HGT-enabled catabolic routes increase the likelihood of metabolic interactions (A) Distribution of the number of newly accessible catabolic routes (routes gained along each phylogenetic branch) across all 1,669 branches. The number of routes starting from nutrients are shown in blue, and those starting from byproducts are in red. New byproduct-driven routes would increase the chance of metabolic interactions with other bacteria (via their byproducts). We find that new catabolic routes are more likely to be byproduct-driven (median 56, versus 51 for nutrient-driven routes; $P<{10}^{-3}$; Kolmogorov-Smirnov test). (B and C) Pie charts comparing new routes with their corresponding ancestral routes on each of the 1,669 branches. We compare new and ancestral routes based on their (B) path length (i.e., is the shortest new path shorter, longer, or the same length as the shortest ancestral path) and (C) energy yield (i.e., does the most energy-yielding new path have a higher, lower, or equal yield than the best ancestral path).

Figure 3

HGT can affect dependency evolution via coupled gains and losses of genes (A) Schematic illustration of coupled gains and losses (CGLs), a new, alternate mechanism for dependency evolution driven by HGT. The gray box on the left indicates the environment, with a nutrient (nut, blue circle) and a byproduct (byp, purple triangle). Red arrows indicate the secretion and import of metabolites by bacteria. The three steps in the frame show how a bacterial species can evolve a dependency on another species that donates byp in the environment; by step 3, the acceptor species eventually depends on byp. Each step follows the modification of a part of the acceptor’s metabolic network. At step 1, the acceptor uses an ancestral route (black arrows) to convert nut in the environment to a key biomass component (bmc, yellow square). At step 2, it can alternatively use a newly gained route to convert byp to the same bmc. The ancestral and gained routes are coupled to each other, because they both produce bmc, which is crucial for survival and growth. At step 3, the acceptor loses the ancestral route (gray arrows) but can still produce bmc through the gained route. It thus becomes dependent on donors of byp for survival. (B) Schematic illustration of dependency evolution via pure gene loss, not driven by HGT. The environment now has bmc available as a byproduct, instead of byp (gray box on the left).
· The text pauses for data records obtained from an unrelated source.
-- ==== Sys2Proof/Machine/Ops.lean ====
section
/-! DEFINITION. The named operations: the primitives of R17 over registers and ports, raising an error as one operation
(R208), and the reset event (R230, R231). -/

namespace Sys2Proof.Machine

/-! ### Codes -/

/-- The code of an error kind (R87, R200). -/
def ErrorKind.code : ErrorKind → BitVec 4
  | .invalidInputLength => 1
  | .endOfStream => 2
  | .reseedRequired => 3
  | .rangeError => 4
  | .notInstantiated => 5
  | .illegalCommand => 6

/-- STATUS of an outcome: 0 for success (R87). -/
def statusCode : Option ErrorKind → BitVec 4
  | none => 0
  | some x => x.code

/-- The RSP word: STATUS in bits 3:0, zeros above (R86). -/
def rspWord (outcome : Option ErrorKind) : RspWord := (statusCode outcome).zeroExtend 32

/-- The micro-operation a PHASE value selects (R90). -/
def Phase.instr : Phase → Instr
  | .idle => .idle
  | .instZero => .instZero
  | .genIncr => .genIncr
  | .genEnc => .genEnc
  | .updIncr => .updIncr
  | .updEnc => .updEnc
  | .updXor => .updXor
  | .updCommit => .updCommit
  | .finish => .finish

/-- The PHASE value that selects a micro-operation; a host command is selected by no PHASE value (R90). -/
def phaseOf : Instr → Option Phase
  | .instantiate _ _ => none
  | .reseed _ _ => none
  | .generate _ => none
  | .idle => some .idle
  | .instZero => some .instZero
  | .genIncr => some .genIncr
  | .genEnc => some .genEnc
  | .updIncr => some .updIncr
  | .updEnc => some .updEnc
  | .updXor => some .updXor
  | .updCommit => some .updCommit
  | .finish => some .finish

/-! ### Registers -/

/-- `PHASE <- p` (R17). -/
def State.goto (s : State) (p : Phase) : State := { s with phase := p }

/-- `KEY <- k`. -/
def State.setKey (s : State) (k : Block) : State := { s with key := k }

/-- `V <- x`. -/
def State.setV (s : State) (x : Block) : State := { s with v := x }

/-- `RC <- n`. -/
def State.setRc (s : State) (n : BitVec 32) : State := { s with rc := n }

/-- `V <- incr(V)`, in register terms `(V + 1) mod 2^128` (R101, R102). -/
def State.incrV (s : State) : State := s.setV (s.v + 1)

/-- `BITSREM <- n`. -/
def State.setBitsrem (s : State) (n : BitVec 32) : State := { s with bitsrem := n }

/-- TEMP and TLEN written together. -/
def State.setTemp (s : State) (t : SeedWord) (n : BitVec 6) : State := { s with temp := t, tlen := n }

/-- `TEMP <- zero(32); TLEN <- 0; SEEDL <- zero(32)`: no block and no seed is kept beyond the update (R130, R184). -/
def State.scrubUpdate (s : State) : State := { s with temp := 0, tlen := 0, seedl := 0 }

/-- `OPL <- 0; BITSREM <- 0` (R185). -/
def State.scrubCommand (s : State) : State := { s with opl := 0, bitsrem := 0 }

/-! ### Ports -/

/-- `MemRead(SEED, k)`: the first `k` bytes of the word on the SEED port; no side effect (R17, R53). -/
def State.memReadSeed (s : State) (k : Nat) : List Byte := (seedBytes s.seedw).take k

/-- `MemWrite(OUT, k, B)`: append the bytes of `B` to the OUT stream, in order (R17, R55). -/
def State.memWriteOut (s : State) (B : List Byte) : State := { s with obs := s.obs ++ B.map .out }

/-- `MemWrite(RSP, 4, w)` (R17, R54). -/
def State.memWriteRsp (s : State) (w : RspWord) : State := { s with obs := s.obs ++ [.rsp w] }

/-- `CipherRekey(k)`: `CK <- k` (R57). -/
def State.cipherRekey (s : State) (k : Block) : State := { s with ck := k, ciph := s.ciph ++ [.rekey k] }

/-- KEY, V and CK written together: the update's steps 5 and 6 (R125, R126, R184), and with zeros the clearing step of
INSTANTIATE (R141, R178). A write of KEY is always followed by its rekey (R66). -/
def State.commitKeyV (s : State) (k x : Block) : State := ((s.setKey k).setV x).cipherRekey k

/-- The answer of `CipherEncrypt(x)`: `E(CK, x)` (R58). -/
def State.cipherAnswer (cfg : Config) (s : State) (x : Block) : Block := cfg.E s.ck x

/-- The state after `CipherEncrypt(x)`: the transaction stands on the port, nothing else changes (R58). -/
def State.cipherEncrypt (cfg : Config) (s : State) (x : Block) : State :=
  { s with ciph := s.ciph ++ [.encrypt x (s.cipherAnswer cfg x)] }

/-- The host's next offer, if it makes one, comes to stand on the CMD and SEED ports (R52). -/
def State.nextOffer (s : State) : State :=
  match s.offers with
  | [] => { s with cmd := none }
  | o :: rest => { s with cmd := some o.cmd, seedw := o.seedw, offers := rest }

/-- Acceptance, the first event of a command (R52): the offer leaves the ports and the host sees it taken. -/
def State.acceptOffer (s : State) : State := { s.nextOffer with obs := s.obs ++ [.accepted] }

/-! ### Errors: the hardware's exceptions -/

/-- `raise X` (R17, R176, R208): deliver the RSP word of the error and stay in IDLE. No register is written, nothing goes
to OUT, and no CIPH transaction is made. There is no return operation, "because there is nothing to return from": the
sequencer is at once idle in the state it had (R209). -/
def State.raiseError (s : State) (x : ErrorKind) : State := (s.memWriteRsp (rspWord (some x))).goto .idle

/-! ### Reset -/

/-- The reset event (R230, R231): every register takes the value of R34, CK a value nothing is known of; the offer on the
ports, the OUT bytes written and the RSP words delivered stay, and no RSP word is sent. -/
def State.takeReset (s : State) : State :=
  { s with
    key := 0, v := 0, rc := 0, ck := Config.ckAfterReset (s.resets + 1), phase := .idle, opl := 0, bitsrem := 0,
    seedl := 0, temp := 0, tlen := 0, resets := s.resets + 1 }

/-- Whether the host asserts reset at this step boundary. -/
def State.resetAsserted (s : State) : Bool := s.resetIn.headD false

/-- Pass one step boundary: the reset input is sampled once. -/
def State.tick (s : State) : State := { s with resetIn := s.resetIn.tail }

end Sys2Proof.Machine
end

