-- ==== Sys2Proof/Machine/Flags.lean ====
section
/-! DEFINITION. The hardware has no flags register (R25). Its status conditions are functions of RC and PHASE: the
lifecycle state (R25, R170), BUSY (R32), and the status of a command as a function of the CMD word and RC (R205). -/

namespace Sys2Proof.Machine

/-- The lifecycle states (R25, R170). -/
inductive Lifecycle where
  | uninstantiated | ready | exhausted
  deriving DecidableEq, Repr

/-- `instantiated := (RC != 0)` (R25). -/
def State.instantiated (s : State) : Bool := decide (s.rc ≠ 0)

/-- `exhausted := (RC > reseed_interval)` (R25). -/
def State.exhausted (cfg : Config) (s : State) : Bool := decide (cfg.reseedInterval < s.rc.toNat)

/-- The lifecycle state, a function of RC alone (R25). -/
def State.lifecycle (cfg : Config) (s : State) : Lifecycle :=
  if !s.instantiated then .uninstantiated else if s.exhausted cfg then .exhausted else .ready

/-- `BUSY := (PHASE != IDLE)` (R32). -/
def State.busy (s : State) : Bool := decide (s.phase ≠ .idle)

/-- The status of a command word, judged on the word and RC alone (R205), in the priority order of R206; `none` is OK. -/
def commandStatus (cfg : Config) (w : CmdWord) (rc : BitVec 32) : Option ErrorKind :=
  let op := cmdOp w
  let eos := cmdEos w
  let len := cmdLen w
  if (op ≠ 1 ∧ op ≠ 2 ∧ op ≠ 3) ∨ cmdRsv w ≠ 0 ∨ (op = 3 ∧ eos = true) then some .illegalCommand
  else if (op = 2 ∨ op = 3) ∧ rc = 0 then some .notInstantiated
  else if op = 3 ∧ cfg.reseedInterval < rc.toNat then some .reseedRequired
  else if (op = 1 ∨ op = 2) ∧ eos = true ∧ len < cfg.seedlenBytes then some .endOfStream
  else if (op = 1 ∨ op = 2) ∧ len ≠ cfg.seedlenBytes then some .invalidInputLength
  else none

end Sys2Proof.Machine
end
In this mechanism, step 1 is the same as (A), but unlike (A), at step 2, the acceptor can lose the ancestral route straight away, without requiring an alternate coupled route. However, this requires a particular environment where bmc is available.

Figure 4

Metabolic dependencies are equally likely to emerge via CGLs and pure gene loss (A) Bar plot showing the fraction of 1,669 phylogenetic branches in which we observed gene gain-loss patterns consistent with coupled gains and losses (CGLs; green) and with pure gene loss (red). Each gray bar represents the corresponding controls, i.e., the expected fraction of branches with patterns consistent with CGLs and pure gene loss, given a random set of gene gains and losses. Error bars show the SE indicating the level of variation across all branches. (B) Line plot showing the likelihood of evolving dependency via CGLs (green) and pure gene loss (red) in simulated bacterial communities, as a function of the community diversity. The likelihood of dependency is the average fraction of communities in which the observed gains and losses along a branch led to a CGL-based on pure gene-loss-based dependency. Community diversity is the number of coexisting bacterial species in a simulated community. The gray region has $\ge 7$ species, where CGLs are more likely than pure gene loss.